What Is Surfactant Flooding?
Surfactant flooding is a chemical EOR technique that injects surface-active agents into a reservoir after waterflood to reduce oil-water interfacial tension from typical values of 20 to 30 millinewtons per meter to ultra-low values below 0.01 millinewtons per meter, mobilizing residual oil that capillary forces had trapped in pore throats beyond the reach of conventional water injection. The surfactant system is formulated to achieve optimal phase behavior (Winsor Type III microemulsion) at the reservoir's specific salinity and temperature, and is typically injected as a slug preceded by a fresh water preflush and followed by a polymer-thickened drive to provide mobility control. In the commercially proven ASP variant, alkali and polymer are co-injected with the surfactant to reduce adsorption, generate in-situ soap from crude naphthenic acids, and control the mobility ratio of the chemical bank advancing through the reservoir.
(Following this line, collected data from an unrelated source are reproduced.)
-- ==== Sys2Proof/Machine/Arith.lean ====
section
/-! DEFINITION. The arithmetic instructions (`41_arithmetic.md`). -/

namespace Sys2Proof.Machine

/-- ADD (R91). -/
def execAdd (a : Byte) (s : State) : Host.Outcome State Fault Refusal := execAluMem .add a s

/-- SUB (R92). -/
def execSub (a : Byte) (s : State) : Host.Outcome State Fault Refusal := execAluMem .sub a s

/-- MUL (R93). -/
def execMul (a : Byte) (s : State) : Host.Outcome State Fault Refusal := execAluMem .mul a s

/-- DIV (R94). -/
def execDiv (a : Byte) (s : State) : Host.Outcome State Fault Refusal := execAluMem .div a s

/-- MOD (R95). -/
def execMod (a : Byte) (s : State) : Host.Outcome State Fault Refusal := execAluMem .mod a s

end Sys2Proof.Machine
end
Synonyms and Related Terminology
Surfactant flooding is also called chemical flooding, micellar flooding, micellar-polymer flooding, or ASP flooding when alkali and polymer are included. Related terms include interfacial tension (IFT, the energy per unit area at the interface between immiscible oil and water phases, which governs capillary trapping of residual oil in pore throats and which surfactant flooding reduces to near-zero values to mobilize previously trapped oil ganglia by increasing the dimensionless capillary number above the critical threshold for oil mobilization), enhanced oil recovery (EOR, the suite of methods applied after primary and secondary recovery to extract oil that conventional pressure depletion and waterflooding cannot recover, of which surfactant flooding is one of several chemical EOR approaches alongside polymer flooding, alkali flooding, and ASP flooding), microemulsion (a thermodynamically stable, optically isotropic dispersion of oil and water stabilized by surfactant at a length scale of 10 to 100 nanometers, which forms in the Winsor Type III middle-phase region at or near optimal surfactant formulation conditions and provides the ultra-low IFT between the microemulsion and excess oil and water phases that drives residual oil mobilization), polymer flooding (the EOR method in which water-soluble polymers such as HPAM are added to the injection water to increase its viscosity, improving the mobility ratio between injected water and displaced oil and providing the mobility control required to prevent viscous fingering of the low-viscosity surfactant slug in surfactant and ASP flooding), and wettability (the affinity of a rock surface for oil or water at the molecular scale, which surfactant flooding can alter from oil-wet to water-wet conditions, providing a secondary recovery mechanism beyond IFT reduction by improving the relative permeability to oil in reservoirs where original oil-wet conditions reduce oil mobility).